### Records for processing
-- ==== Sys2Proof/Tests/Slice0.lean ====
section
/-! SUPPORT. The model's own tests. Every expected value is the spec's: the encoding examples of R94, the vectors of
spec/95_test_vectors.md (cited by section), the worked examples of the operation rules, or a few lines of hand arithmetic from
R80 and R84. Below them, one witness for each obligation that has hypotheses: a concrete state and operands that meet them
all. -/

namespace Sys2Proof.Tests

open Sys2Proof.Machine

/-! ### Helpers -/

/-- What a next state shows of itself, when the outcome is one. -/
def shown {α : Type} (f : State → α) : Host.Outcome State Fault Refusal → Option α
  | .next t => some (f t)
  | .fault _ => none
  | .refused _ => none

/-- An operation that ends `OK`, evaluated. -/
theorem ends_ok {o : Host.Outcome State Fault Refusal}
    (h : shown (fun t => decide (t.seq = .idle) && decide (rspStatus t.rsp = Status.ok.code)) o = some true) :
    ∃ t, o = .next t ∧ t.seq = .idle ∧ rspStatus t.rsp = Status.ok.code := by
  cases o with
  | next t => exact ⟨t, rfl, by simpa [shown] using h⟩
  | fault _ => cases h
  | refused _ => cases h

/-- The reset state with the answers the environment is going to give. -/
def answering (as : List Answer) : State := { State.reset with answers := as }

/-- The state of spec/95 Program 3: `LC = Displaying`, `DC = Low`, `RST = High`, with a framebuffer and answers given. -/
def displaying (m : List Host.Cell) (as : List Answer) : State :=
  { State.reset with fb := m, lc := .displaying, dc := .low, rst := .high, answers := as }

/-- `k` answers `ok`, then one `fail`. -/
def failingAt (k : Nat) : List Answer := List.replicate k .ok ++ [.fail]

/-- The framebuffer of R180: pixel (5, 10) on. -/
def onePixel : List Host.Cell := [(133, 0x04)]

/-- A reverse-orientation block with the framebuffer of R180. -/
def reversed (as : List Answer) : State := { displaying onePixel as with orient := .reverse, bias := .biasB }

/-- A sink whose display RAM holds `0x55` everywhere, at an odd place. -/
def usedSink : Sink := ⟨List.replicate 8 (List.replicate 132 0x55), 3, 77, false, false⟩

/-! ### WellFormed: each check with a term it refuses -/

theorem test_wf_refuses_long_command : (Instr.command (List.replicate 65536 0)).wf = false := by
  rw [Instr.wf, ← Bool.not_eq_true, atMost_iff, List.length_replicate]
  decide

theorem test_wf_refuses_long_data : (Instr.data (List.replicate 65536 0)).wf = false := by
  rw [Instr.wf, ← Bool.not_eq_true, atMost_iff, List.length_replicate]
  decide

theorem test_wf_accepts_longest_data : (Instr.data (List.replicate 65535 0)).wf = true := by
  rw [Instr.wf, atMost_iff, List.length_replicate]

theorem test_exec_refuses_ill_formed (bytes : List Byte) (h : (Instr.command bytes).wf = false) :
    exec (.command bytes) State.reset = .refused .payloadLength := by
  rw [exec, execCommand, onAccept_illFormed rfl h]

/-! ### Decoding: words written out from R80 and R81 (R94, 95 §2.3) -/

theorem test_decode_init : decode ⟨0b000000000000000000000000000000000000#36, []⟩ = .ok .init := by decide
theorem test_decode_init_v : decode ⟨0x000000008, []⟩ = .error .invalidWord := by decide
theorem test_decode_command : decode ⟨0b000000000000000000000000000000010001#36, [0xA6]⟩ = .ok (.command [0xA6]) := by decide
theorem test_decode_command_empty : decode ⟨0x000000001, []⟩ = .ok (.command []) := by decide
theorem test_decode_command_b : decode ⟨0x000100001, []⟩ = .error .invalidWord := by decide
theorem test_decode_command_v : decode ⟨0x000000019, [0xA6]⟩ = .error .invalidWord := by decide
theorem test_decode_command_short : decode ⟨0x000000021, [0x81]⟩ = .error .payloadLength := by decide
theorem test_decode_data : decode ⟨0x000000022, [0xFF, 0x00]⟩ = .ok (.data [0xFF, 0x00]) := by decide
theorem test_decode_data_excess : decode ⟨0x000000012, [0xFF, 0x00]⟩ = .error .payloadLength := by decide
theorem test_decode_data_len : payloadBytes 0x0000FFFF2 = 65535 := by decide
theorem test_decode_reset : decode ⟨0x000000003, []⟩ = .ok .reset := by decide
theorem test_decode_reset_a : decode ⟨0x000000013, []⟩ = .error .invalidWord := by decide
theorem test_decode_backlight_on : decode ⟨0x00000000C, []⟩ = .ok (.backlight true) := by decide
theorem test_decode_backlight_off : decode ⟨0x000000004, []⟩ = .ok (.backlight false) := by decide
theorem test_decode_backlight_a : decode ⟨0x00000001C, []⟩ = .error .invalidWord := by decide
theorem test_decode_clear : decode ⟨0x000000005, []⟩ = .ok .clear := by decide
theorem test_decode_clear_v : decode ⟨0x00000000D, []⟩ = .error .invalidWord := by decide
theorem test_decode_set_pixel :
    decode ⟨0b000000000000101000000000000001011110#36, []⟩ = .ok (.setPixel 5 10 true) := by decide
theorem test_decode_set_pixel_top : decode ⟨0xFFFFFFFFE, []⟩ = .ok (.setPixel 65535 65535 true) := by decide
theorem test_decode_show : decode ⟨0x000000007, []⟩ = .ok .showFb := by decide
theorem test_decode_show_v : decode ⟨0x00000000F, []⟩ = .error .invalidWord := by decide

---

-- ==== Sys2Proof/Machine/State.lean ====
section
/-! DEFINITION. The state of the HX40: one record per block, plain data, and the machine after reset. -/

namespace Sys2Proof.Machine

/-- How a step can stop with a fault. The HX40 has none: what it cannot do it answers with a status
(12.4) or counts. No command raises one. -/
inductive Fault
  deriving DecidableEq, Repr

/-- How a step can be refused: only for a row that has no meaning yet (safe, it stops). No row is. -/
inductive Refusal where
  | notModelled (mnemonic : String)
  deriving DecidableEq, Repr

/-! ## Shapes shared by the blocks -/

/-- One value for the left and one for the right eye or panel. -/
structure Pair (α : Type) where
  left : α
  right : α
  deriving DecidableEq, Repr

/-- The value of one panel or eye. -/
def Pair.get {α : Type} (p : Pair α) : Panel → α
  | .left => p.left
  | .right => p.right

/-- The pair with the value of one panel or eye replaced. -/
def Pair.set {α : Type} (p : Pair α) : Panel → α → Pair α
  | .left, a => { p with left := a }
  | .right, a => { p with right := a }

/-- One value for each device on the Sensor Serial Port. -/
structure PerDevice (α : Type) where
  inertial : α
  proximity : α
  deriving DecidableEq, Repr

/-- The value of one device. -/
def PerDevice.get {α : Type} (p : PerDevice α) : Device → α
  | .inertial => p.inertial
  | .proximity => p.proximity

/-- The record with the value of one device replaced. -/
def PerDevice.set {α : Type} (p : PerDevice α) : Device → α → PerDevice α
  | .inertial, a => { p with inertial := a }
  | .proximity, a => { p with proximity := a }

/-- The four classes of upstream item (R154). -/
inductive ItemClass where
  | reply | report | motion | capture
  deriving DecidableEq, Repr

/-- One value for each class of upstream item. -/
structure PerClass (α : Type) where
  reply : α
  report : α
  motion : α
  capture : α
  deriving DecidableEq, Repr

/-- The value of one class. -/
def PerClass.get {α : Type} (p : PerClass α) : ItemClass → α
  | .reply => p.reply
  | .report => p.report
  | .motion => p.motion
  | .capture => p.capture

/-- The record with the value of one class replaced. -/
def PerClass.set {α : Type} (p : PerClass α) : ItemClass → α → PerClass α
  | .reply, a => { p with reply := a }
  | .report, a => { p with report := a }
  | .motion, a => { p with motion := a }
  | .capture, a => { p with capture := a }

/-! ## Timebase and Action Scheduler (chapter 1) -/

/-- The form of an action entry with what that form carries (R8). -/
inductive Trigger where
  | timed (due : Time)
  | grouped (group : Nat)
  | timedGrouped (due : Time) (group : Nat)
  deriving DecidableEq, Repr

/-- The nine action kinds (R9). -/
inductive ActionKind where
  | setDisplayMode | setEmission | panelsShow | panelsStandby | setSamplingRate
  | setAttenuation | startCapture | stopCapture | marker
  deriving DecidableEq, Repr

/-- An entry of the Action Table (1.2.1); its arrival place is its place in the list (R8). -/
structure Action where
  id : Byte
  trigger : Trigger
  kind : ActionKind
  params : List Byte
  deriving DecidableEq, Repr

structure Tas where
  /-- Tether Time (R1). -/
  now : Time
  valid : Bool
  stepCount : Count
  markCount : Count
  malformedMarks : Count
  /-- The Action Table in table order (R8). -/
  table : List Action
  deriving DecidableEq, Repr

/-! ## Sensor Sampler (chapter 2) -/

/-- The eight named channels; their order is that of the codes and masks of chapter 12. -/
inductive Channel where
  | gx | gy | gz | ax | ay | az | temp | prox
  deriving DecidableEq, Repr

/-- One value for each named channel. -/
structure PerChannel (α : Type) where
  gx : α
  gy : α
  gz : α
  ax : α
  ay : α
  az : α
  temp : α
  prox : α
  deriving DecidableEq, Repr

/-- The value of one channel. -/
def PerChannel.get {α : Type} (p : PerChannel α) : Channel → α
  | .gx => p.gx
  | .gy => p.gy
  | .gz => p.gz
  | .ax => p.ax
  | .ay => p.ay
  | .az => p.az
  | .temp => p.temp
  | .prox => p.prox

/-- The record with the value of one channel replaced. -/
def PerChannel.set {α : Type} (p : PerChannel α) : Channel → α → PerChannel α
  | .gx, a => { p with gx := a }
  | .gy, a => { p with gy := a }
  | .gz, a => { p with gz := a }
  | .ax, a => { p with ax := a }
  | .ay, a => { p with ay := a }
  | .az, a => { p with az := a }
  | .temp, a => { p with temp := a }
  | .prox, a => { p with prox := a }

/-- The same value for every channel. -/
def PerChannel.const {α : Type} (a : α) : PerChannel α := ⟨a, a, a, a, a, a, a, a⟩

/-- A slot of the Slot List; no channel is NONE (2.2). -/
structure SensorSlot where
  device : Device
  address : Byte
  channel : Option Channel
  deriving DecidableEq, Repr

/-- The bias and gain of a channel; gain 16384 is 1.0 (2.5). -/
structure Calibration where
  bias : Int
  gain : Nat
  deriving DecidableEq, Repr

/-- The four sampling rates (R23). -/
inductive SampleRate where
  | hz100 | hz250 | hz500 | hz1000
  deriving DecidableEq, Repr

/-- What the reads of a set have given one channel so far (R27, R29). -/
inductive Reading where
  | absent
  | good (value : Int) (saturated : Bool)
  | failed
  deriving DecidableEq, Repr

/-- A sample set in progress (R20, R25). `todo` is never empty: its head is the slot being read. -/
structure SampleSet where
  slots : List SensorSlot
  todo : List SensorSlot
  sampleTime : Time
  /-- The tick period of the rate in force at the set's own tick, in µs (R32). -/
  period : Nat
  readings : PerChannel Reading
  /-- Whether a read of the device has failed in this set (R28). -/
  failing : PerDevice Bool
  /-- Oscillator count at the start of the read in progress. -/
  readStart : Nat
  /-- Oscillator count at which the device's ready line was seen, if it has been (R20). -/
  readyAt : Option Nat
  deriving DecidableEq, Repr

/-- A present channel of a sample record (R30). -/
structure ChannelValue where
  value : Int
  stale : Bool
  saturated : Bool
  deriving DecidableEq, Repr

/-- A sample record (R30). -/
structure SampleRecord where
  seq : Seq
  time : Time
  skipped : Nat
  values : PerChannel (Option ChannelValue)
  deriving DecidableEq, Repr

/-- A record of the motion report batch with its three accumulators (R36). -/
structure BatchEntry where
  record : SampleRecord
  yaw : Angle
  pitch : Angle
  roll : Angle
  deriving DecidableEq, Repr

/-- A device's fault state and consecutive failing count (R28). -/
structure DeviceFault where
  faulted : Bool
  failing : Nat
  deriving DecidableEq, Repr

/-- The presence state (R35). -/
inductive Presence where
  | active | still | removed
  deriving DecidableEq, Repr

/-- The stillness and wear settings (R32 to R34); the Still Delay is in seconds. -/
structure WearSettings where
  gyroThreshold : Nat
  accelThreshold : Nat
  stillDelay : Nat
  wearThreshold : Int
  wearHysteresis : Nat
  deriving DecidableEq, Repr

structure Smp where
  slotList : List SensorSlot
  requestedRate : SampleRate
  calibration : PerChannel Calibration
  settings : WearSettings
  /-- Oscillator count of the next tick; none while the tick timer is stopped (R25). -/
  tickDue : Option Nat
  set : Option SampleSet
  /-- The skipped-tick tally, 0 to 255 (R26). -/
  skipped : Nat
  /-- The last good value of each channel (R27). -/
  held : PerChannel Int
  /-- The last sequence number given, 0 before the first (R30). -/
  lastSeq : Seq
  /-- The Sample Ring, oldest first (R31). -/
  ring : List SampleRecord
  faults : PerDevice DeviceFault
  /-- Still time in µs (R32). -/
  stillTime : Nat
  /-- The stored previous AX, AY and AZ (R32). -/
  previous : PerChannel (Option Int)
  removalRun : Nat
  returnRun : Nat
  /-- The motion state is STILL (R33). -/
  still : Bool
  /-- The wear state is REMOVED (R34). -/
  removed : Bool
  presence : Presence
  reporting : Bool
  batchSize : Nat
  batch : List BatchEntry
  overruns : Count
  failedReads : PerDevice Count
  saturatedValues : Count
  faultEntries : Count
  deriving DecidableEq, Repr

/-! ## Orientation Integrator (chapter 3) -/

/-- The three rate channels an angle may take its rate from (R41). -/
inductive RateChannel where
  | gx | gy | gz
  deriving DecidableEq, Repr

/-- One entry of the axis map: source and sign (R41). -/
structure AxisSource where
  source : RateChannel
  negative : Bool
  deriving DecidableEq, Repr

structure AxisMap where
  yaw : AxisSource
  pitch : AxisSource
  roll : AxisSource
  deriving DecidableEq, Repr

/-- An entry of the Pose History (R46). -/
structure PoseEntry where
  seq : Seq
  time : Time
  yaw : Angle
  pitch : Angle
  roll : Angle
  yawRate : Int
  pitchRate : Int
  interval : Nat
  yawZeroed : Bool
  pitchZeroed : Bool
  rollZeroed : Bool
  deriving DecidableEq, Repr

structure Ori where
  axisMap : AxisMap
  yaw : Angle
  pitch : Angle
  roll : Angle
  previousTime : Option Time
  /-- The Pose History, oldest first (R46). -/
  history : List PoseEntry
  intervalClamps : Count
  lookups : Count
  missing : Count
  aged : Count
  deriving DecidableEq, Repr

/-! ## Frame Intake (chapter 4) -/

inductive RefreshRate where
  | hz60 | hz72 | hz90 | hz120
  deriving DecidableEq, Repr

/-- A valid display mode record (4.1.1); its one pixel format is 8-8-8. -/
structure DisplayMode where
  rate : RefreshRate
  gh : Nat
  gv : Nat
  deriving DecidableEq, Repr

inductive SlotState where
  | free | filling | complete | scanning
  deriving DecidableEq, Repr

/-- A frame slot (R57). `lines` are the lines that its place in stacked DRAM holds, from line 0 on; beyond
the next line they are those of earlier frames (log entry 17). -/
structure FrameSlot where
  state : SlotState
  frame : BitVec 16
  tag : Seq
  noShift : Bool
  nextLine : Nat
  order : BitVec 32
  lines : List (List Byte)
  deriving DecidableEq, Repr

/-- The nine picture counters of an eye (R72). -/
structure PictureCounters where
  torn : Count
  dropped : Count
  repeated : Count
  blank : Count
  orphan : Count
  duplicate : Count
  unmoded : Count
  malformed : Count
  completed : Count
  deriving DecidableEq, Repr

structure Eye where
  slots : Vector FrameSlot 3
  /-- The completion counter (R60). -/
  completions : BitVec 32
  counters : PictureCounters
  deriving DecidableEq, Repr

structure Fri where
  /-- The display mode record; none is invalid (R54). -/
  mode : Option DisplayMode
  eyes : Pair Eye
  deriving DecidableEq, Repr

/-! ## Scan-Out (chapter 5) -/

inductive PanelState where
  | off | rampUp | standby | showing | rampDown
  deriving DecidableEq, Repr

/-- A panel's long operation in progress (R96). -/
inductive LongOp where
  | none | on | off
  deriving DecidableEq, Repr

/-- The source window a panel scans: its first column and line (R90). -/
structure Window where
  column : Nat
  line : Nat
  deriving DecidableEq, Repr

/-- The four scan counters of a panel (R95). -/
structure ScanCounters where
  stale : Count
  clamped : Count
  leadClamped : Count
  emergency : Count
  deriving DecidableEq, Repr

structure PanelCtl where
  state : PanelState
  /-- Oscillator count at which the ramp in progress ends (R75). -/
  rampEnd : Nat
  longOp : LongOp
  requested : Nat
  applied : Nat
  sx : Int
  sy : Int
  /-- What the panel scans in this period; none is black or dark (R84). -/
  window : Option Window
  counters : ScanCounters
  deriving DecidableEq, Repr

### Task
A verbatim transcription is needed of the lines above, starting at the line with "-- ==== Sys2Proof/Tests/Slice0.lean" and ending at the line with "answers given. -/", both included, and of nothing else.

### Answer below
-- ==== Sys2Proof/Tests/Slice0.lean ====
section
/-! SUPPORT. The model's own tests. Every expected value is the spec's: the encoding examples of R94, the vectors of
spec/95_test_vectors.md (cited by section), the worked examples of the operation rules, or a few lines of hand arithmetic from
R80 and R84. Below them, one witness for each obligation that has hypotheses: a concrete state and operands that meet them
all. -/

namespace Sys2Proof.Tests

open Sys2Proof.Machine

/-! ### Helpers -/

/-- What a next state shows of itself, when the outcome is one. -/
def shown {α : Type} (f : State → α) : Host.Outcome State Fault Refusal → Option α
  | .next t => some (f t)
  | .fault _ => none
  | .refused _ => none

/-- An operation that ends `OK`, evaluated. -/
theorem ends_ok {o : Host.Outcome State Fault Refusal}
    (h : shown (fun t => decide (t.seq = .idle) && decide (rspStatus t.rsp = Status.ok.code)) o = some true) :
    ∃ t, o = .next t ∧ t.seq = .idle ∧ rspStatus t.rsp = Status.ok.code := by
  cases o with
  | next t => exact ⟨t, rfl, by simpa [shown] using h⟩
  | fault _ => cases h
  | refused _ => cases h

/-- The reset state with the answers the environment is going to give. -/
def answering (as : List Answer) : State := { State.reset with answers := as }

/-- The state of spec/95 Program 3: `LC = Displaying`, `DC = Low`, `RST = High`, with a framebuffer and answers given. -/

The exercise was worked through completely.